Proteome- and Transcriptome-Driven Reconstruction of the Human Myocyte Metabolic Network and Its Use for Identification of Markers for Diabetes
Leif Väremo,
Camilla Scheele,
Christa Broholm,
Adil Mardinoglu,
Caroline Kampf,
Anna Asplund,
Intawat Nookaew,
Mathias Uhlén,
Bente Klarlund Pedersen,
Jens Nielsen
Affiliations
Leif Väremo
Department of Biology and Biological Engineering, Chalmers University of Technology, 41296 Gothenburg, Sweden
Camilla Scheele
Centre of Inflammation and Metabolism and Centre for Physical Activity Research, Department of Infectious Diseases, Rigshospitalet, University of Copenhagen, 2100 Copenhagen Ø, Denmark
Christa Broholm
Centre of Inflammation and Metabolism and Centre for Physical Activity Research, Department of Infectious Diseases, Rigshospitalet, University of Copenhagen, 2100 Copenhagen Ø, Denmark
Adil Mardinoglu
Department of Biology and Biological Engineering, Chalmers University of Technology, 41296 Gothenburg, Sweden
Caroline Kampf
Department of Immunology, Genetics and Pathology, Science for Life Laboratory, Uppsala University, 75185 Uppsala, Sweden
Anna Asplund
Department of Immunology, Genetics and Pathology, Science for Life Laboratory, Uppsala University, 75185 Uppsala, Sweden
Intawat Nookaew
Department of Biology and Biological Engineering, Chalmers University of Technology, 41296 Gothenburg, Sweden
Mathias Uhlén
Department of Proteomics, School of Biotechnology, AlbaNova University Center, Royal Institute of Technology (KTH), 10691 Stockholm, Sweden
Bente Klarlund Pedersen
Centre of Inflammation and Metabolism and Centre for Physical Activity Research, Department of Infectious Diseases, Rigshospitalet, University of Copenhagen, 2100 Copenhagen Ø, Denmark
Jens Nielsen
Department of Biology and Biological Engineering, Chalmers University of Technology, 41296 Gothenburg, Sweden
Skeletal myocytes are metabolically active and susceptible to insulin resistance and are thus implicated in type 2 diabetes (T2D).
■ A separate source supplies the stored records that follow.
-- ==== Sys2Proof/Machine/Ingest.lean ====
section
/-! DEFINITION. Ethernet ports, flow filters and membership (R98 to R102), ST 2110-20 reception (R92, R103 to R106) and HEVC
depacketisation (R107). -/

namespace Sys2Proof.Machine

/-! ### Samples of a wire format written into a ring (R103, R104) -/

/-- Wire format: sample depth, ring depth, samples of a pgroup, pixels of a pgroup, bytes of a pgroup (R104). -/
def wireShape (w : Nat) : Nat × Nat × Nat × Nat × Nat :=
  match w with
  | 0 => (8, 8, 3, 1, 3)
  | 1 => (10, 10, 12, 4, 15)
  | 2 => (12, 12, 6, 2, 9)
  | 3 => (8, 12, 3, 1, 3)
  | 4 => (10, 12, 12, 4, 15)
  | 5 => (12, 12, 6, 2, 9)
  | 6 => (8, 10, 4, 2, 4)
  | 7 => (10, 10, 4, 2, 5)
  | _ => (12, 12, 4, 2, 6)

/-- The samples of depth `d` in packed bytes, most significant bit first. -/
def wireSamples (bytes : List Nat) (d n : Nat) : List Nat :=
  (List.range n).map fun i => msbBits (fun a => bytes.getD a 0) 0 (i * d) d

/-- The number that samples of depth `d` spell, first sample highest. -/
def sampleNumber (d : Nat) (l : List Nat) : Nat := l.foldl (fun v x => v * 2 ^ d + x) 0

/-- The number that big-endian bytes spell. -/
def beVal (l : List Nat) : Nat := l.foldl (fun v b => v * 256 + b) 0

/-- The big-endian bytes of a number. -/
def beBytes : Nat → Nat → List Nat
  | 0, _ => []
  | n + 1, v => v / 256 ^ n % 256 :: beBytes n v

/-- A field of `w` bits written into memory at bit `o` from a base, most significant bit first; other bits keep. -/
def State.writeMsb (s : State) (base o w v : Nat) : State :=
  let a := base + o / 8
  let n := ceilDiv (o % 8 + w) 8
  let old := beVal ((List.range n).map fun i => s.rd (a + i))
  s.memWrite a ((beBytes n (fieldSet old ⟨8 * n - o % 8 - w, w⟩ v)).map (BitVec.ofNat 8))

/-- A row segment written into its place in a slot, converted to the ring format (R103, R104). -/
def State.writeRow (s : State) (c : SrcCfg) (slot : Nat) (r : RowSeg) : State :=
  let (d, dd, ns, np, nb) := wireShape c.wire
  let groups := r.data.length / nb
  let samples := (wireSamples (r.data.map (·.toNat)) d (groups * ns)).map fun v => v * 2 ^ (dd - d)
  let bitsPerPixel := ns * dd / np
  s.writeMsb (c.base + slot * c.slotBytes + r.row * c.lineBytes) (r.offset * bitsPerPixel) (samples.length * dd)
    (sampleNumber dd samples)

/-- A row segment is acceptable (R103): inside the picture, progressive, its length right. -/
def rowOk (c : SrcCfg) (r : RowSeg) : Bool :=
  let (_, _, _, np, nb) := wireShape c.wire
  !r.field && r.length == r.data.length && decide (r.length % nb = 0 ∧ r.row < c.height ∧ r.offset + r.length / nb * np ≤ c.width)

/-! ### Network frames (R90, R92, R106) -/

/-- The slot of the next frame that starts: after the last in flight that is not discarded, or W (R90). -/
def State.nextSlot (s : State) (i : Nat) : Nat :=
  match ((s.src i).flights.filter fun f => !f.discarded).getLast? with
  | some f => (f.slot + 1) % (s.srcNow i).slots
  | none => s.writeSlot i

/-- The oldest frame in flight is complete (R92): marker landed, and every number from the one after the previous marker. With no
previous marker the count starts at the lowest number landed. -/
def frameComplete (x : SrcSt) (f : NetFrame) : Bool :=
  match f.marker with
  | none => false
  | some m =>
    let start := match x.lastMarker with
      | some p => (p + 1) % 2 ^ 32
      | none => f.seqs.foldl min m
    let n := (m + 2 ^ 32 - start) % 2 ^ 32 + 1
    decide ((f.seqs.filter fun q => decide ((q + 2 ^ 32 - start) % 2 ^ 32 < n)).length = n)

/-- The oldest frame in flight leaves, with the number that ends it; its timestamp is kept among the last eight (R106). -/
def State.popFlight (s : State) (i last : Nat) : State :=
  let x := s.src i
  let ended := x.ended ++ (x.flights.take 1).map (·.ts)
  s.setSrc i { x with flights := x.flights.drop 1, lastMarker := some last, ended := ended.drop (ended.length - 8) }

/-- The number of a frame's marker; of one that never arrived, the number after the last that landed (log entry 24). -/
def markerOf (f : NetFrame) : Nat := f.marker.getD ((f.seqs.foldl max 0 + 1) % 2 ^ 32)

/-- Frames in flight that are complete or have ended leave, oldest first. -/
def State.finishFlights (s : State) (i : Nat) : Nat → State
  | 0 => s
  | n + 1 =>
    match (s.src i).flights with
    | [] => s
    | f :: _ =>
      if f.ended || frameComplete (s.src i) f then
        let s1 := s.popFlight i (markerOf f)
        (if f.discarded then s1 else s1.completeFrame i f.slot).finishFlights i n
      else s

/-- A frame is damaged (R92): counted, with its event; without DAMAGED_USE it is discarded. -/
def State.noteDamage (s : State) (i : Nat) : State :=
  let s1 := (s.count (R.ingSrcCounts i) F.ingSrcCounts_DAMAGED).raise .ing 4 2 i
  if (s1.srcNow i).damagedUse then s1 else s1.srcDrop i

/-- The oldest frame in flight is damaged (R92). -/
def State.damageFlight (s : State) (i : Nat) : State :=
  match (s.src i).flights with
  | [] => s
  | f :: _ =>
    let s1 := s.popFlight i (markerOf f)
    if f.discarded then s1
    else
      let s2 := s1.noteDamage i
      if (s2.srcNow i).damagedUse then s2.completeFrame i f.slot else s2

/-- The newest frame in flight ends as damaged where its marker never arrived (R92); it leaves in its turn. -/
def State.endFlight (s : State) (i : Nat) : State :=
  let x := s.src i
  match x.flights.getLast? with
  | some f =>
    if f.marker.isSome || f.ended then s
    else
      let g : NetFrame := { f with ended := true, discarded := f.discarded || !(s.srcNow i).damagedUse }
      let s1 := s.setSrc i { x with flights := x.flights.dropLast ++ [g] }
      (if f.discarded then s1 else s1.noteDamage i).finishFlights i x.flights.length
  | none => s

/-- A packet belongs to a frame that was completed or discarded: its number lies at or before the last marker, or its timestamp is that of
a frame that has ended (R106). -/
def pastFrame (x : SrcSt) (ts seq : Nat) : Bool :=
  x.ended.contains ts || (match x.lastMarker with
    | some m => decide ((m + 2 ^ 32 - seq) % 2 ^ 32 < 2 ^ 31)
    | none => false)

/-- The first packet of a new timestamp opens a frame; a frame before it whose marker never arrived ends damaged (R92), and a
frame whose slot is held is discarded whole (R90). -/
def State.openFlight (s : State) (i ts : Nat) : State :=
  if (s.src i).flights.any (·.ts == ts) then s
  else
    let s1 := s.endFlight i
    let slot := s1.nextSlot i
    let held := s1.slotHeld i slot
    let x := s1.src i
    let s2 := s1.setSrc i { x with flights := x.flights ++ [{ ts := ts, slot := slot, seqs := [], marker := none, discarded := held, ended := false }] }
    if held then s2.srcDrop i else s2

/-- An ST 2110-20 packet of a source (R103, R106): one that breaks R103 is dropped and counted as damaged data. -/
def State.videoPacket (s : State) (i : Nat) (p : RtpPacket) (ext : BitVec 16) (rows : List RowSeg) : State :=
  let c := s.srcNow i
  let seq := ext.toNat * 65536 + p.seq.toNat
  let ts := p.timestamp.toNat
  if p.version.toNat ≠ 2 ∨ rows.isEmpty ∨ 3 < rows.length then s
  else if !rows.all (rowOk c) then s.count (R.ingSrcCounts i) F.ingSrcCounts_DAMAGED
  else if pastFrame (s.src i) ts seq then s
  else
    let s1 := s.openFlight i ts
    match (s1.src i).flights.find? (·.ts == ts) with
    | none => s1
    | some f =>
      if f.ended || f.seqs.contains seq then s1
      else
        let s2 := if f.discarded then s1 else rows.foldl (fun t r => t.writeRow c f.slot r) s1
        let f2 := { f with seqs := seq :: f.seqs, marker := if p.marker then some seq else f.marker }
        let x := s2.src i
        (s2.setSrc i { x with flights := x.flights.map fun g => if g.ts = ts then f2 else g }).finishFlights i
          (x.flights.length)

/-! ### HEVC over RTP (R107) -/

/-- The 16-bit RTP number extended near the last one taken. -/
def extendSeq (last : Option Nat) (seq : Nat) : Nat :=
  match last with
  | none => 65536 + seq
  | some l =>
    let d := (seq + 65536 - l % 65536) % 65536
    if d < 32768 then l + d else l + d - 65536

/-- The access unit under way passes to the decoder. -/
def closeUnit (h : HevcRx) : HevcRx :=
  if h.au.isEmpty then { h with fu := none } else { h with au := [], fu := none, done := h.done ++ [h.au] }

/-- An RFC 7798 payload joins the access unit: a fragmentation unit missing a fragment loses its NAL unit (R107). -/
def takeNal (h : HevcRx) (gap : Bool) (p : HevcPayload) : HevcRx :=
  let num := fun (l : List Byte) => l.map (·.toNat)
  match p with
  | .paci => h
  | .single n => { h with au := h.au ++ num n, fu := none }
  | .aggregation ns => { h with au := h.au ++ num ns.flatten, fu := none }
  | .fragment first last d =>
    let so_far := if first then some (num d) else if gap then none else h.fu.map (· ++ num d)
    if last then { h with au := h.au ++ so_far.getD [], fu := none } else { h with fu := so_far }

/-- The next packet of an HEVC flow in order: one access unit for each timestamp, ended by the marker or the next timestamp (R107). -/
def HevcRx.take (h : HevcRx) (gap : Bool) (p : HevcHeld) : HevcRx :=
  let h1 := if h.ts = some p.ts then h else closeUnit h
  let h2 := takeNal { h1 with ts := some p.ts, last := some p.seq } gap p.payload
  if p.marker then { closeUnit h2 with ts := none } else h2

/-- The packets held are taken while each follows the one before. -/
def HevcRx.drain (h : HevcRx) : Nat → HevcRx
  | 0 => h
  | n + 1 =>
    match h.held with
    | [] => h
    | p :: r => if h.last = some (p.seq - 1) then (({ h with held := r }).take false p).drain n else h

/-- A packet takes its place among those held, in ascending number. -/
def insertHeld (p : HevcHeld) : List HevcHeld → List HevcHeld
  | [] => [p]
  | a :: r => if p.seq < a.seq then p :: a :: r else a :: insertHeld p r

/-- A packet of an HEVC flow arrives: the first copy of each number counts, and the packets are taken in order within the merge and
reorder window (R106, R107). -/
def HevcRx.arrive (h : HevcRx) (p : HevcHeld) : HevcRx :=
  match h.last with
  | none => h.take false p
  | some l =>
    if p.seq ≤ l ∨ h.held.any (·.seq == p.seq) then h
    else ({ h with held := insertHeld p h.held }).drain (h.held.length + 1)

/-- The window ends for the packets that are missing: the lowest packet held is taken after a gap, and those that follow it (R107). -/
def HevcRx.giveUp (h : HevcRx) : HevcRx :=
  match h.held with
  | [] => h
  | p :: r => (({ h with held := r }).take true p).drain r.length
This complex disease involves systemic metabolic changes, and their elucidation at the systems level requires genome-wide data and biological networks. Genome-scale metabolic models (GEMs) provide a network context for the integration of high-throughput data. We generated myocyte-specific RNA-sequencing data and investigated their correlation with proteome data. These data were then used to reconstruct a comprehensive myocyte GEM. Next, we performed a meta-analysis of six studies comparing muscle transcription in T2D versus healthy subjects. Transcriptional changes were mapped on the myocyte GEM, revealing extensive transcriptional regulation in T2D, particularly around pyruvate oxidation, branched-chain amino acid catabolism, and tetrahydrofolate metabolism, connected through the downregulated dihydrolipoamide dehydrogenase. Strikingly, the gene signature underlying this metabolic regulation successfully classifies the disease state of individual samples, suggesting that regulation of these pathways is a ubiquitous feature of myocytes in response to T2D.